We are pleased to present a special issue of Data Science and Engineering (DSE), which contains a collection of three extended papers from the APWeb-WAIM 2018 conference. Besides these three special issue papers, this DSE issue also has three regular research papers.

APWeb-WAIM conferences focus on research, development, and applications in relation to Web information management, including a wide range of topics, such as text analysis, graph data processing, social networks, recommender systems, information retrieval, data streams, knowledge graph, data mining and application, query processing, machine learning, database and Web applications, big data, and blockchain. APWeb-WAIM 2018 was held in Macau during July 23–25, 2018, and attracted a total of 168 research paper submissions. The conference program committee selected 39 full research papers, 31 short papers, and six demonstration papers to be presented at the conference and published in the conference proceedings [1, 2]. The conference program also included keynote presentations by Prof. Xuemin Lin (The University of New South Wales, Australia), Prof. Lei Chen (The Hong Kong University of Science and Technology, Hong Kong, SAR China), and Prof. Ninghui Li (Purdue University, USA) as well as industrial invited talks by Dr. Zhao Cao (Huawei Blockchain) and Jun Yan (YiDu Cloud).

The three extended papers for this special issue were selected from among all the accepted papers by the special issue guest editors Yi Cai, Jianliang Xu, and Qing Li, based on the relevance to the journal and the reviews of the conference version of the papers. The authors were asked to revise the conference paper for journal publication and in accordance with customary practice of adding 30% new materials. The revised papers again went through the review process in accordance with DSE guidelines and are finally presented to the readers in the present form.

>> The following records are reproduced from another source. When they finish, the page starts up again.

/-- ENTRY-FIRE whose offer makes no job: CLOSED on a closed segment, COALESCED with a waiting job of the entry, DROPPED
at a full queue of jobs no less urgent. The fire writes last match, and DROPPED but for COALESCED, and changes no queue
(R81, R87, R94). That an idle transmitter begins the reply before the report is the model's choice
(notes/assumptions/23.md). -/
def Obligations.FireWithoutJob : Prop :=
  ∀ (s : State) (r : Request) (e : EntryIx) (h : Header) (d : Definition), ServingStore s r 0x07#8 →
    r.body = [byte1 e.val] → Holds s e h d →
    let unchanged (t : State) := t.dispatch = s.dispatch ∧ t.ports = s.ports ∧ t.ctl.map = s.ctl.map ∧
      t.store.heap = s.store.heap ∧ t.matcher = s.matcher ∧ EntryFrame s t e ∧ OrderAfter s t .commandInterpreter
    (∀ (reason : DropReason) (code : Byte), (reason = .closed ∧ code = 0x03#8 ∧ (s.port d.seg).health = .closed) ∨
        (reason = .full ∧ code = 0x02#8 ∧ (s.port d.seg).health ≠ .closed ∧ 16 ≤ (s.queue d.seg).length ∧
          (∀ j ∈ s.queue d.seg, j.entry = e → j.inService = true) ∧
          ∀ j, (s.queue d.seg).getLast? = some j → j.inService = true ∨ j.urgency ≤ d.urgency) →
      ∃ t, exec .entryFire s = .next t ∧ t.link = s.link.answered r [0x00#8, code, 0xFF#8, 0xFF#8] ∧
        t.store.headers.get e = freshHeader { h with
          lastMatch := some (.runSecond s.cal.runSecond), lastOutcome := some .dropped } ∧
        t.notices = (if d.report = .none then s.notices else (post (.dispatchReport
          { tag := 0xFFFF#16, entry := e, segment := d.seg, destination := d.destination, cause := .manual,
            due := none, created := s.cal.runSecond, outcome := .dropped, reason := some reason, stale := false,
            attempts := 0, busy := 0 }) s).notices) ∧
        unchanged t) ∧
    (∀ j, (s.port d.seg).health ≠ .closed →
      (s.queue d.seg).find? (fun j => !j.inService && j.entry == e) = some j →
      ∃ t, exec .entryFire s = .next t ∧ t.link = s.link.answered r (0x00#8 :: 0x01#8 :: byte2 j.tag.toNat) ∧
        t.store.headers.get e = freshHeader { h with lastMatch := some (.runSecond s.cal.runSecond) } ∧
        t.notices = s.notices ∧ unchanged t)
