@[simp] theorem makeNotice_cal (b : NoticeBody) (s : State) : (makeNotice b s).cal = s.cal := rfl

@[simp] theorem makeNotice_matcher (b : NoticeBody) (s : State) : (makeNotice b s).matcher = s.matcher := rfl

@[simp] theorem makeNotice_dispatch (b : NoticeBody) (s : State) : (makeNotice b s).dispatch = s.dispatch := rfl

@[simp] theorem makeNotice_ports (b : NoticeBody) (s : State) : (makeNotice b s).ports = s.ports := rfl

@[simp] theorem makeNotice_notices_timer (b : NoticeBody) (s : State) :
    (makeNotice b s).notices.timer = s.notices.timer := rfl

@[simp] theorem makeNotice_notices_resendCount (b : NoticeBody) (s : State) :
    (makeNotice b s).notices.resendCount = s.notices.resendCount := rfl

@[simp] theorem makeNotice_notices_gapCount (b : NoticeBody) (s : State) :
    (makeNotice b s).notices.gapCount = s.notices.gapCount := rfl

@[simp] theorem makeNotice_notices_mask (b : NoticeBody) (s : State) :
    (makeNotice b s).notices.mask = s.notices.mask := rfl

@[simp] theorem makeNotice_notices_hostAbsent (b : NoticeBody) (s : State) :
    (makeNotice b s).notices.hostAbsent = s.notices.hostAbsent := rfl

@[simp] theorem makeNotice_supply (b : NoticeBody) (s : State) : (makeNotice b s).supply = s.supply := rfl

/-! ### grant -/

@[simp] theorem grant_pending (r : Requester) (s : State) : (grant r s).pending = s.pending := rfl

@[simp] theorem grant_free (r : Requester) (s : State) : (grant r s).free = s.free := rfl

@[simp] theorem grant_link (r : Requester) (s : State) : (grant r s).link = s.link := rfl

@[simp] theorem grant_store (r : Requester) (s : State) : (grant r s).store = s.store := rfl

@[simp] theorem grant_ctl_map (r : Requester) (s : State) :
    (grant r s).ctl.map = s.ctl.map := rfl

@[simp] theorem grant_ctl_states (r : Requester) (s : State) :
    (grant r s).ctl.states = s.ctl.states := rfl

@[simp] theorem grant_ctl_compacting (r : Requester) (s : State) :
    (grant r s).ctl.compacting = s.ctl.compacting := rfl

@[simp] theorem grant_ctl_frontier (r : Requester) (s : State) :
    (grant r s).ctl.frontier = s.ctl.frontier := rfl

@[simp] theorem grant_ctl_moved (r : Requester) (s : State) :
    (grant r s).ctl.moved = s.ctl.moved := rfl

@[simp] theorem grant_cal (r : Requester) (s : State) : (grant r s).cal = s.cal := rfl

@[simp] theorem grant_matcher (r : Requester) (s : State) : (grant r s).matcher = s.matcher := rfl

@[simp] theorem grant_dispatch (r : Requester) (s : State) : (grant r s).dispatch = s.dispatch := rfl

@[simp] theorem grant_ports (r : Requester) (s : State) : (grant r s).ports = s.ports := rfl

@[simp] theorem grant_notices (r : Requester) (s : State) : (grant r s).notices = s.notices := rfl

@[simp] theorem grant_supply (r : Requester) (s : State) : (grant r s).supply = s.supply := rfl

/-! ### writeHeader -/

@[simp] theorem writeHeader_pending (e : EntryIx) (h : Header) (s : State) : (writeHeader e h s).pending = s.pending := rfl

@[simp] theorem writeHeader_free (e : EntryIx) (h : Header) (s : State) : (writeHeader e h s).free = s.free := rfl

@[simp] theorem writeHeader_link (e : EntryIx) (h : Header) (s : State) : (writeHeader e h s).link = s.link := rfl

@[simp] theorem writeHeader_store_heap (e : EntryIx) (h : Header) (s : State) :
    (writeHeader e h s).store.heap = s.store.heap := rfl

@[simp] theorem writeHeader_store_segRecords (e : EntryIx) (h : Header) (s : State) :
    (writeHeader e h s).store.segRecords = s.store.segRecords := rfl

The three extended papers in this special issue cover a variety of topics related to data science and engineering. In the first paper, “DMDP: A Dynamic Multi-source based Default Probability Prediction Framework”, authors introduce an important factor to assess the credit risk of listed companies on a stock market and present a dynamic forecasting framework to predict the default probability of a company. The second paper, “Multi-Task Learning for Abstractive and Extractive Summarization”, presents a general unified framework for abstractive summarization which incorporates extractive summarization as an auxiliary task. Finally, in “Efficient Subgraph Matching on Large RDF Graphs Using MapReduce”, authors present an efficient distributed method to answer subgraph matching queries on big RDF graphs using MapReduce, and experiments on both synthetic and real-world datasets show that the proposed method outperforms the close competitors S2X and SHARD by an order of magnitude on average.

We hope that the readers enjoy this special issue. We would like to acknowledge the work done by all authors and their willingness to contribute their papers for this special issue. We thank all the reviewers for their expert comments and assistance in timely reviews. Finally, a note of thanks to DSE editors X. Sean Wang and Elisa Bertino for their guidance and support in this process.